#### EXERCISE DIRECTIONS:
Copy each line of the entries that includes the word "performed".

[Stored data]
::::::::
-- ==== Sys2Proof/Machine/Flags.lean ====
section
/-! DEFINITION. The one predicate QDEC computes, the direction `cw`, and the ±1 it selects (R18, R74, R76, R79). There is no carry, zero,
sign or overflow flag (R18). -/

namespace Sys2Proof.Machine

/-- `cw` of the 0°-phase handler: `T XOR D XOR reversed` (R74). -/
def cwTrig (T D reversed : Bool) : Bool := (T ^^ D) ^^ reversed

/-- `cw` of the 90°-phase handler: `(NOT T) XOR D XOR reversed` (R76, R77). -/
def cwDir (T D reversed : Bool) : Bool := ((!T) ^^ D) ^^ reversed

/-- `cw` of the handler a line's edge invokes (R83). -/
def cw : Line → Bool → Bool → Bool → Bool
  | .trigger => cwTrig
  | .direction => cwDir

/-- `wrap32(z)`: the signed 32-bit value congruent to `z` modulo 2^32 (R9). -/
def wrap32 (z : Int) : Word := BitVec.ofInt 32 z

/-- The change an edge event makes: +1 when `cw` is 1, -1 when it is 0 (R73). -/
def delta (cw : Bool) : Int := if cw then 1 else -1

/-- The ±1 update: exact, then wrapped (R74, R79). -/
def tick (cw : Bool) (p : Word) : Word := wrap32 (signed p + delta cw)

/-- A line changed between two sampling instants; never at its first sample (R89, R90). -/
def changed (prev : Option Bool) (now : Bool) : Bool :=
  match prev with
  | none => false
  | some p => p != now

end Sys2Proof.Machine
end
::::::::
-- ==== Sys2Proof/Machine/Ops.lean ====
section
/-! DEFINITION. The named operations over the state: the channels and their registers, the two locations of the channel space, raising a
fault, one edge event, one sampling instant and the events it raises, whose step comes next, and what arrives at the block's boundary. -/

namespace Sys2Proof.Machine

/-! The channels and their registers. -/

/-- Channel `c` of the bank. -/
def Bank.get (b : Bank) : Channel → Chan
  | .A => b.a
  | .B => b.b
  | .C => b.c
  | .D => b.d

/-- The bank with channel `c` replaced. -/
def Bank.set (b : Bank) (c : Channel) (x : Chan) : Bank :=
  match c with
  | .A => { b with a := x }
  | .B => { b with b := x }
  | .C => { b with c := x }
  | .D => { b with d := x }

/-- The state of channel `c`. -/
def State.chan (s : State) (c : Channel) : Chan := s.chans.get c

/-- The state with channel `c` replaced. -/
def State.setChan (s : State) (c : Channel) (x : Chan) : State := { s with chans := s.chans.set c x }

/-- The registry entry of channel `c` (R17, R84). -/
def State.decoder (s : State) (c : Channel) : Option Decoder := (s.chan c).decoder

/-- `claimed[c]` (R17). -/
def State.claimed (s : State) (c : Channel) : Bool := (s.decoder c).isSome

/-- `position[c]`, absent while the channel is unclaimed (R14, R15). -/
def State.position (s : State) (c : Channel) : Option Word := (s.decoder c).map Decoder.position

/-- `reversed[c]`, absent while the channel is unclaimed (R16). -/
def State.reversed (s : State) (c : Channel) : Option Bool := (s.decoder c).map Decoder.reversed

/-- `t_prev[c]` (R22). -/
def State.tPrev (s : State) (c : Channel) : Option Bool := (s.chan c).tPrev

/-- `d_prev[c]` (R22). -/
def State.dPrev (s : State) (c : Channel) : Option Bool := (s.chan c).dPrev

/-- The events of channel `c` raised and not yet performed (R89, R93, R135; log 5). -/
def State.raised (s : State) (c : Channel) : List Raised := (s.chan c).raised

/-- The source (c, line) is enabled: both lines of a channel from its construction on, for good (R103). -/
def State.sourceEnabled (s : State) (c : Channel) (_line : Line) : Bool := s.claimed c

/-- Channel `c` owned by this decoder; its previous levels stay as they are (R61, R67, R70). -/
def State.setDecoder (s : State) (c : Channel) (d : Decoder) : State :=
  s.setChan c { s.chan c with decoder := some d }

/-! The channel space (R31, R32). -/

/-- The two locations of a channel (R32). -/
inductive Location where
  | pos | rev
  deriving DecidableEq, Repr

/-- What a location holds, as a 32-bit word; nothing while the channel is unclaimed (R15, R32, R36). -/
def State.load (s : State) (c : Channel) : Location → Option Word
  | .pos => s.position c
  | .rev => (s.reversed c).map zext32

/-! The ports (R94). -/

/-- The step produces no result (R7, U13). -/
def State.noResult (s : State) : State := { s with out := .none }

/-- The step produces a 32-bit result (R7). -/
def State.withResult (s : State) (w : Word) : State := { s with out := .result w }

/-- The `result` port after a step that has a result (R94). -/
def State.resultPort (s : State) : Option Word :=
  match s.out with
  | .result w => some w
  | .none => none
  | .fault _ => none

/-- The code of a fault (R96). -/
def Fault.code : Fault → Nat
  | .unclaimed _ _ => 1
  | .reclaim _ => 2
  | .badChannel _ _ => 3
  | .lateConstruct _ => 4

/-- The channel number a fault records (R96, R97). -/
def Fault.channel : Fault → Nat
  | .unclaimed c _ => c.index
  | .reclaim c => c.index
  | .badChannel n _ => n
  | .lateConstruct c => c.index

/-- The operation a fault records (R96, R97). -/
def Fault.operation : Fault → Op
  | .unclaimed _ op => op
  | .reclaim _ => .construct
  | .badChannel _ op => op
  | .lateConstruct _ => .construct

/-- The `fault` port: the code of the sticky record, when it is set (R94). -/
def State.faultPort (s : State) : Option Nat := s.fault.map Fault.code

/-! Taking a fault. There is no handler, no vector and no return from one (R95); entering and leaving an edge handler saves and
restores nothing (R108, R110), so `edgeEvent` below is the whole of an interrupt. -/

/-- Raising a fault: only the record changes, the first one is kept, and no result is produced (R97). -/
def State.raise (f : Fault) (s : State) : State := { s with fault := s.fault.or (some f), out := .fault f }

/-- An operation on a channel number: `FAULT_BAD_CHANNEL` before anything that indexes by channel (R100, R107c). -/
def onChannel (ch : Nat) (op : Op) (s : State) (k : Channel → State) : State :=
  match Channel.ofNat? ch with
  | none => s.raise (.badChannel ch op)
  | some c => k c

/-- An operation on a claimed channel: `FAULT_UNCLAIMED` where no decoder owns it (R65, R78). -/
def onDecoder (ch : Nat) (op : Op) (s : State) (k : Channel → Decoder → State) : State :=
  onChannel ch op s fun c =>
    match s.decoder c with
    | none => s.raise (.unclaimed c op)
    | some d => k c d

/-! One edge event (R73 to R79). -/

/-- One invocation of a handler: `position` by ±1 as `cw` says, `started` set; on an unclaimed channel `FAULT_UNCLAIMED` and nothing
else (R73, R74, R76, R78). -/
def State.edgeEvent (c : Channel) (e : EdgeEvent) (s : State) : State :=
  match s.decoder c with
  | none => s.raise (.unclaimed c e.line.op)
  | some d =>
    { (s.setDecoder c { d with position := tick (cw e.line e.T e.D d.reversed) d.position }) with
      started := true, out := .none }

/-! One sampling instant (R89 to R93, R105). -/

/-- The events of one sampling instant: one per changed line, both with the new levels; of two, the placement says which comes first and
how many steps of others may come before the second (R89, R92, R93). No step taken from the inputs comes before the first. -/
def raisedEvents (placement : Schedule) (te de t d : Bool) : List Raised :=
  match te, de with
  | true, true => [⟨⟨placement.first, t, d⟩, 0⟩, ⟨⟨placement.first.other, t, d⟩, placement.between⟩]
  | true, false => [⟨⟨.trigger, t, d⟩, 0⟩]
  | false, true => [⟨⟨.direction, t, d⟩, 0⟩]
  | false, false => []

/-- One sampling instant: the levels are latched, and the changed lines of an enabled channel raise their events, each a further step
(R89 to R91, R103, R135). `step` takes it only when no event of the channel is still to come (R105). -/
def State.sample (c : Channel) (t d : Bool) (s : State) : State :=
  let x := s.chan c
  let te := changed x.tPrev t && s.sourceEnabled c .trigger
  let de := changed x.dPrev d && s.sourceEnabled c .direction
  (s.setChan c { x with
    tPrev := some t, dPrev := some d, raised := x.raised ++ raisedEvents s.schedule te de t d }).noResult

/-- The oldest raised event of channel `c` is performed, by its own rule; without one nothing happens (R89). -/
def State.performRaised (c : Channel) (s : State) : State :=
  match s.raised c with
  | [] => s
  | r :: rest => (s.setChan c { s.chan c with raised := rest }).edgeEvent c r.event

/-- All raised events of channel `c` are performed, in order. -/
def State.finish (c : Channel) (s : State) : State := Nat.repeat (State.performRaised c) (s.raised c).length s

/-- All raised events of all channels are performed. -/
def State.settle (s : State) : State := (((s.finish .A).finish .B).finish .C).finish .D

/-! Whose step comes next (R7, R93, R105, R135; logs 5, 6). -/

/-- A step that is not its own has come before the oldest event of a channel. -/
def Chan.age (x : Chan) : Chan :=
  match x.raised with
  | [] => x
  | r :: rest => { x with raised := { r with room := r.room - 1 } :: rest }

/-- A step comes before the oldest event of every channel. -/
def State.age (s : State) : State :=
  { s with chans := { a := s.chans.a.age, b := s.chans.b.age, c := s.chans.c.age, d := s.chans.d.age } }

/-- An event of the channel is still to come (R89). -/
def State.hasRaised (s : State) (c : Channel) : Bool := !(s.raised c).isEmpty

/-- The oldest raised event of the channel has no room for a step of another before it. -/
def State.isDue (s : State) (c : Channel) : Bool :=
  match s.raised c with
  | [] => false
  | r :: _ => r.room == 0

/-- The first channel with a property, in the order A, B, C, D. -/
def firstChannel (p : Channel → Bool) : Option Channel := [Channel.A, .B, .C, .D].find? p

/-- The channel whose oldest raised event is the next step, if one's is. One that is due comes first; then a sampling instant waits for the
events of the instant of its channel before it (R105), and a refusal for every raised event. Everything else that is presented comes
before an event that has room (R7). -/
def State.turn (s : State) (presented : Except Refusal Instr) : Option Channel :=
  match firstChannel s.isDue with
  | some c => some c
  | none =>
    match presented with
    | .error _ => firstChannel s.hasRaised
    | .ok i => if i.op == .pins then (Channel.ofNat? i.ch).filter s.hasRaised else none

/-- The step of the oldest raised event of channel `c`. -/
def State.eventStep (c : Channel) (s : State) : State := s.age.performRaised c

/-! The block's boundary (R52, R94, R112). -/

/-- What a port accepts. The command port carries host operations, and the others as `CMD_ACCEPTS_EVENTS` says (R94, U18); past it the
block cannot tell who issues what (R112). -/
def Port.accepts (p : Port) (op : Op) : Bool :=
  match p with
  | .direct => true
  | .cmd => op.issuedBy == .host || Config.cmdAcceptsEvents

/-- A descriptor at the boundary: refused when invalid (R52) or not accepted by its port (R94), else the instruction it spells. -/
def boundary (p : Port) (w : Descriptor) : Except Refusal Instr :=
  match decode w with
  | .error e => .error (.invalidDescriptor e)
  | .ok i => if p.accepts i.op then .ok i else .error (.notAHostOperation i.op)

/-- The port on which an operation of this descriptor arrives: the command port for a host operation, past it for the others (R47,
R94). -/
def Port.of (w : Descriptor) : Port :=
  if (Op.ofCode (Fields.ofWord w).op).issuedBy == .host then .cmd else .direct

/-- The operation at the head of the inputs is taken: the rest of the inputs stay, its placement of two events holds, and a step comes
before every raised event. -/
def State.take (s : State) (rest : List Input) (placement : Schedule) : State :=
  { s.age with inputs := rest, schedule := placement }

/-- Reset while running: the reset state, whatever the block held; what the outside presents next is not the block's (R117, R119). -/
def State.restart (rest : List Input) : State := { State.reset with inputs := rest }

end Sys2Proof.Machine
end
::::::::
#### PROBLEM SOLUTION:
/-- The events of channel `c` raised and not yet performed (R89, R93, R135; log 5). -/
/-- The oldest raised event of channel `c` is performed, by its own rule; without one nothing happens (R89). -/
/-- All raised events of channel `c` are performed, in order. -/
/-- All raised events of all channels are performed. -/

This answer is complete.